> [AIM OF THE EXERCISE]:
Restate word for word, and only, the lines that extend from the line containing "x.opm.all a.opmOk &&" through the end of the records below.
*** Opening of DATA SUPPLIED ***
-- ==== Sys2Proof/WellFormed.lean ====
section
/-! DEFINITION. What each instruction admits before it (R259 to R263, R47, R88, R213), its engine queue (Table 1-1,
R274, R299, R319, R338), and the instructions that the encoding can write. -/

namespace Sys2Proof

/-- Which extension half-word a form takes, Table 13-12 (R263). -/
inductive ExtKind where | none | pitch | s2c | amsg
  deriving DecidableEq, Repr

/-- What an instruction admits. `mask`: it reads a mask and its m is not 000, and it is no carry register (F).
`ofs`: an OFS prefix may precede it, with offsets for the first source, and for the second where `ofs2`.
`tile`: 1 for MOP, 2 for MROW. `sliced`: a bit-sliced format is in force, so that no source may carry an offset (R47). -/
structure Adm where
  queue : Fin 5 := 0
  mask : Bool := false
  qd : Bool := false
  q1 : Bool := false
  q2 : Bool := false
  ord : Bool := false
  acq : Bool := false
  rel : Bool := false
  ntf : Bool := false
  ext : ExtKind := .none
  crit : Bool := false
  ofs : Bool := false
  ofs2 : Bool := false
  tile : Fin 3 := 0
  immx : Bool := false
  sliced : Bool := false
  deriving DecidableEq, Repr

namespace Adm

/-- Class 000 without an immediate of its own (R259). -/
def alu : Adm := { crit := true }

/-- ADDI, ANDI, ORI, XORI, SLTI (R259). -/
def aluI : Adm := { crit := true, immx := true }

/-- Queue 0 with TW and TP alone. -/
def scalar : Adm := {}

/-- Two-source instructions of class 010; `s` is the VS form (R47, R261). -/
def two (m : MReg) (s : Bool) : Adm :=
  { queue := 1, mask := m != 0, q1 := true, q2 := !s, crit := true, ofs := true, ofs2 := !s }

/-- VADC and VSBC, whose m field names a carry register (R312, R347). -/
def carry (s : Bool) : Adm := { queue := 1, q1 := true, q2 := !s, crit := true, ofs := true, ofs2 := !s }

/-- The unary group (R251, R47). -/
def one (m : MReg) : Adm := { queue := 1, mask := m != 0, q1 := true, crit := true, ofs := true }

/-- Instructions of class 011 that admit CRIT alone, with a mask where they read one. -/
def perm (m : MReg) : Adm := { queue := 1, mask := m != 0, crit := true }

/-- The VP group (R252): queue 1, neither CRIT nor OFS. -/
def vp (m : MReg) : Adm := { queue := 1, mask := m != 0 }

/-- VLD and VLDX (R261, R262). -/
def load (m : MReg) : Adm := { queue := 2, mask := m != 0, qd := true, ord := true, acq := true }

/-- VLDB and VLDB.S2C (R261 to R263). -/
def brickLoad (m : MReg) (e : ExtKind) : Adm := { queue := 2, mask := m != 0, qd := true, acq := true, ext := e }

/-- VST and VSTX (R262). -/
def store (m : MReg) : Adm := { queue := 2, mask := m != 0, ord := true, rel := true, ntf := true }

/-- VSTB and VSTB.C2S (R262, R263). -/
def brickStore (m : MReg) (e : ExtKind) : Adm := { queue := 2, mask := m != 0, rel := true, ext := e }

/-- VRED (R262). -/
def red (m : MReg) : Adm := { queue := 2, mask := m != 0, ord := true, rel := true }

/-- VAMO (R262). -/
def vamo (m : MReg) : Adm := { queue := 2, mask := m != 0, ord := true, acq := true, rel := true }

/-- Queue 2 with a mask where one is read, and nothing else. -/
def vmem (m : MReg) : Adm := { queue := 2, mask := m != 0 }

/-- The matrix queue (R87, R88). -/
def matrix (m : MReg) : Adm := { queue := 3, mask := m != 0 }

/-- MSTA (R96). -/
def drain (m : MReg) : Adm := { queue := 3, mask := m != 0, ntf := true }

/-- AMO and CAS (R262). -/
def atomic : Adm := { acq := true, rel := true }

end Adm

/-- What an instruction admits before it. -/
def Instr.adm : Instr → Adm
  | .add .. | .sub .. | .and .. | .or .. | .xor .. | .shl .. | .shr .. | .sra .. | .mul .. | .mulh .. | .mulhn ..
  | .div .. | .divn .. | .rem .. | .remn .. | .min .. | .max .. | .minn .. | .maxn .. | .slt .. | .sltn .. | .clz ..
  | .popc .. | .shli .. | .shri .. | .srai .. | .lih .. | .adpc .. => .alu
  | .addi .. | .andi .. | .ori .. | .xori .. | .slti .. | .hint .. | .nop .. => .aluI
  | .ld .. | .st .. | .jalr .. | .jal .. | .beq .. | .bne .. | .blt .. | .bge .. | .bltn .. | .bgen .. => .scalar
  | .vadd _ _ _ _ m s | .vsub _ _ _ _ m s | .vmul _ _ _ _ m s | .vmulh _ _ _ _ m s | .vdiv _ _ _ _ m s
  | .vmin _ _ _ _ m s | .vmax _ _ _ _ m s | .vand _ _ _ _ m s | .vor _ _ _ _ m s | .vxor _ _ _ _ m s
  | .vshl _ _ _ _ m s | .vshr _ _ _ _ m s | .vsra _ _ _ _ m s | .vfma _ _ _ _ m s | .vfms _ _ _ _ m s
  | .vfnma _ _ _ _ m s | .vfnms _ _ _ _ m s | .vsel _ _ _ _ m s | .vcmp _ _ _ _ _ m s => .two m s
  | .vadc _ _ _ _ _ s | .vsbc _ _ _ _ _ s => .carry s
  | .vbsadd _ _ _ _ m | .vbsmul _ _ _ _ m => .two m false
  | .vabs _ _ _ m | .vneg _ _ _ m | .vsqrt _ _ _ m | .vrcp _ _ _ m | .vrsq _ _ _ m | .vexp2 _ _ _ m
  | .vlog2 _ _ _ m | .vclass _ _ _ m | .vnot _ _ _ m | .vclz _ _ _ m | .vpopc _ _ _ m => .one m
  | .vfetch _ _ m => .vp m
  | .vstop .. | .vnext .. | .vpbr .. => .vp 0
  | .vmov _ _ _ m => { Adm.perm m with ofs := true }
  | .vcvt _ _ _ _ m _ => { Adm.perm m with ofs := true, q1 := true }
  | .vmovScalar _ _ _ m | .vrsum _ _ _ m | .vrmax _ _ _ m | .vrmin _ _ _ m | .vrand _ _ _ m | .vror _ _ _ m
  | .vperm _ _ _ _ m | .vcomp _ _ _ m | .vargmax _ _ _ m | .vscl _ _ _ _ m _ => .perm m
  | .mand .. | .mor .. | .mxor .. | .mandn .. | .mnot .. | .mshl .. | .mpopc .. | .mfirst .. | .mset .. | .vbsj ..
  | .vresh .. | .vext .. | .vins .. | .vdecb .. | .vbsl .. | .vidx .. => .perm 0
  | .vld _ _ _ m | .vldStrided _ _ _ _ m | .vldx _ _ _ _ m => .load m
  | .vldm _ _ _ _ m => { queue := 2, mask := m != 0, acq := true }
  | .vldb _ _ _ _ m => .brickLoad m .pitch
  | .vldbS2c _ _ _ _ m => .brickLoad m .s2c
  | .vpref _ _ m | .vprefStrided _ _ _ m | .vprefIndexed _ _ _ m => .vmem m
  | .vkld .. | .vkst .. | .qdrop .. | .tkclr .. | .xsend .. | .xrecv .. | .vsave .. | .vrest .. => .vmem 0
  | .vst _ _ _ m | .vstStrided _ _ _ _ m | .vstx _ _ _ _ m => .store m
  | .vstb _ _ _ _ m => .brickStore m .pitch
  | .vstbC2s _ _ _ _ m => .brickStore m .s2c
  | .vred _ _ _ m | .vredIndexed _ _ _ _ m => .red m
  | .vamo _ _ _ _ _ m | .vamoSwap _ _ _ _ m => .vamo m
  | .msetm .. | .mzero .. | .mrel .. => .matrix 0
  | .mop .. => { Adm.matrix 0 with ofs := true, ofs2 := true, tile := 1 }
  | .mrow .. => { Adm.matrix 0 with ofs := true, tile := 2 }
  | .mmovv _ _ _ _ m _ | .mlda _ _ _ _ m _ => .matrix m
  | .mstaStrided _ _ _ m _ | .mstaIndexed _ _ _ m _ => .drain m
  | .cecopy .. => { queue := 4, ntf := true }
  | .cefill .. | .cestat .. => { queue := 4 }
  | .amsg .. => { ext := .amsg }
  | .setvlb .. => { immx := true }
  | .setsh .. => { queue := 1 }
  | .amo .. | .cas .. => .atomic
  | .launch .. | .farm .. | .bar .. | .setvl .. | .csrr .. | .csrw .. | .csrs .. | .csrc .. | .ldaq .. | .strl ..
  | .claim .. | .waitm .. | .sysc .. | .tret .. | .exit .. | .fence .. | .incb .. | .rcf .. | .slwb .. | .hmsw ..
  | .caddi .. | .cli .. | .cmov .. | .cadd .. | .csub .. | .cbeqz .. | .cbnez .. | .cj .. | .cldw .. | .cldd ..
  | .cstw .. | .cstd .. => .scalar
  | .cmdLaunch .. | .cmdIncb .. | .cmdRcf .. | .cmdSlwb .. | .cmdHmsw .. | .cmdDeclareFailed .. | .cmdResumeHart ..
  | .cmdRetireHart .. | .cmdPreEmptGang .. | .cmdReleaseMaster .. | .cmdContextTable .. | .cmdInterruptHart ..
  | .cmdRerunGang .. | .cmdFarm .. | .cmdLoadTellers .. | .cmdAttest .. | .cmdUnknown .. | .commandCompletion ..
  | .gangAdmission .. | .waitcRead .. | .doneAdd .. | .gangStaging .. | .budgetExpiry .. | .forcedStop ..
  | .ageingPriorityRaise .. | .lcOnToRetention .. | .lcRetentionToOff .. | .laneClusterWake .. | .registerRefill ..
  | .stripeIssue .. | .instructionRetirement .. | .interruptTaken .. | .protectionViolation ..
  | .pageSortingRound .. | .translationWalk .. | .tlbInvalidationAck .. | .ptStoreCompletion ..
  | .wordRegistration .. | .sliceRead .. | .readForward .. | .missTableAdmission .. | .responseArrival ..
  | .writeBack .. | .homeWriteApply .. | .sharerInvalidation .. | .homeAtomic .. | .claimService .. | .farmWrite ..
  | .vredElementAdd .. | .progressWordAdd .. | .multicastHeader .. | .multicastBeatSend .. | .tellerHandlerRun ..
  | .handlerAbort .. | .copyEngineTransfer .. | .monitorWake .. | .xrecvMessageArrival .. | .incarnationChange ..
  | .sweepReport .. | .dieLossReport .. | .linkRetrain .. | .linkRetrainTimeout .. | .linkTrained ..
  | .hostLinkTrained | .agentRejoin .. | .weakarRequestAdmission .. | .hostSnoop .. | .arrayErrorDetected ..
  | .junctionOverTemperature .. | .powerCapExceeded .. | .boot | .mextWrite .. | .measurementDone | .powcapWrite ..
  | .selfidWrite .. | .portEnableWrite .. | .deviceRegisterWrite .. | .hostLinkRequest .. | .missFillAnswer ..
  | .powerDrawBelowCap .. => .scalar

/-- R261: what the operand modifier may hold before an instruction. -/
def Adm.opmOk (a : Adm) (o : OpMod) : Bool :=
  o.tw != some a.queue && o.tp != some a.queue && (!o.f || a.mask) && (!o.qd || a.qd) && (!o.q1 || a.q1)
    && (!o.q2 || a.q2)

/-- R262: what the memory modifier may hold before an instruction. -/
def Adm.memmOk (a : Adm) (m : MemMod) : Bool :=
  (m.ord || m.sem != .none || m.ntf != 0)
    && (m.scope == .dev || m.sem != .none || m.ntf != 0)
    && (!m.ord || a.ord) && (m.ntf == 0 || a.ntf)
    && match m.sem with
       | .none => true
       | .acq => a.acq
       | .rel => a.rel
       | .acqrel => a.acq && a.rel

/-- Table 13-12 (R263): the payload of the extension half-word, bits [13:2]. -/
def Adm.extOk (a : Adm) (e : BitVec 12) : Bool :=
  match a.ext with
  | .none => false
  | .pitch => e.toNat % 64 == 0
  | .s2c => e.toNat / 4 % 16 == 0
  | .amsg => e.toNat < 256

/-- R47: which sources of an instruction may carry offsets. `q1` and `q2` tell that the source is a load queue; no source may
while a bit-sliced format is in force. -/
def Adm.ofsOk (a : Adm) (q1 q2 : Bool) (o : Ofs) : Bool :=
  a.ofs && ((o.dx1 == 0 && o.dy1 == 0 && o.dz1 == 0) || !(q1 || a.sliced))
    && ((o.dx2 == 0 && o.dy2 == 0 && o.dz2 == 0) || (a.ofs2 && !(q2 || a.sliced)))

/-- R88: the TILE prefix stands before MOP, with SB and LGR zero, or before MROW. -/
def Adm.tileOk (a : Adm) (t : TileP) : Bool :=
  a.tile == 2 || (a.tile == 1 && t.sb == 0 && t.lgr == 0)

/-- The stack of a form is one that its instruction takes (R264, check 2). -/
def Adm.stackOk (a : Adm) (x : Stack) : Bool :=
  x.opm.all a.opmOk && x.memm.all a.memmOk && x.ext.all a.extOk && (!x.crit || a.crit)
    && x.ofs.all (a.ofsOk (x.opm.any (·.q1)) (x.opm.any (·.q2))) && x.tile.all a.tileOk
    && (x.immx.isNone || a.immx)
*** Close of DATA SUPPLIED ***
> [RESULT]:
  x.opm.all a.opmOk && x.memm.all a.memmOk && x.ext.all a.extOk && (!x.crit || a.crit)
    && x.ofs.all (a.ofsOk (x.opm.any (·.q1)) (x.opm.any (·.q2))) && x.tile.all a.tileOk
    && (x.immx.isNone || a.immx)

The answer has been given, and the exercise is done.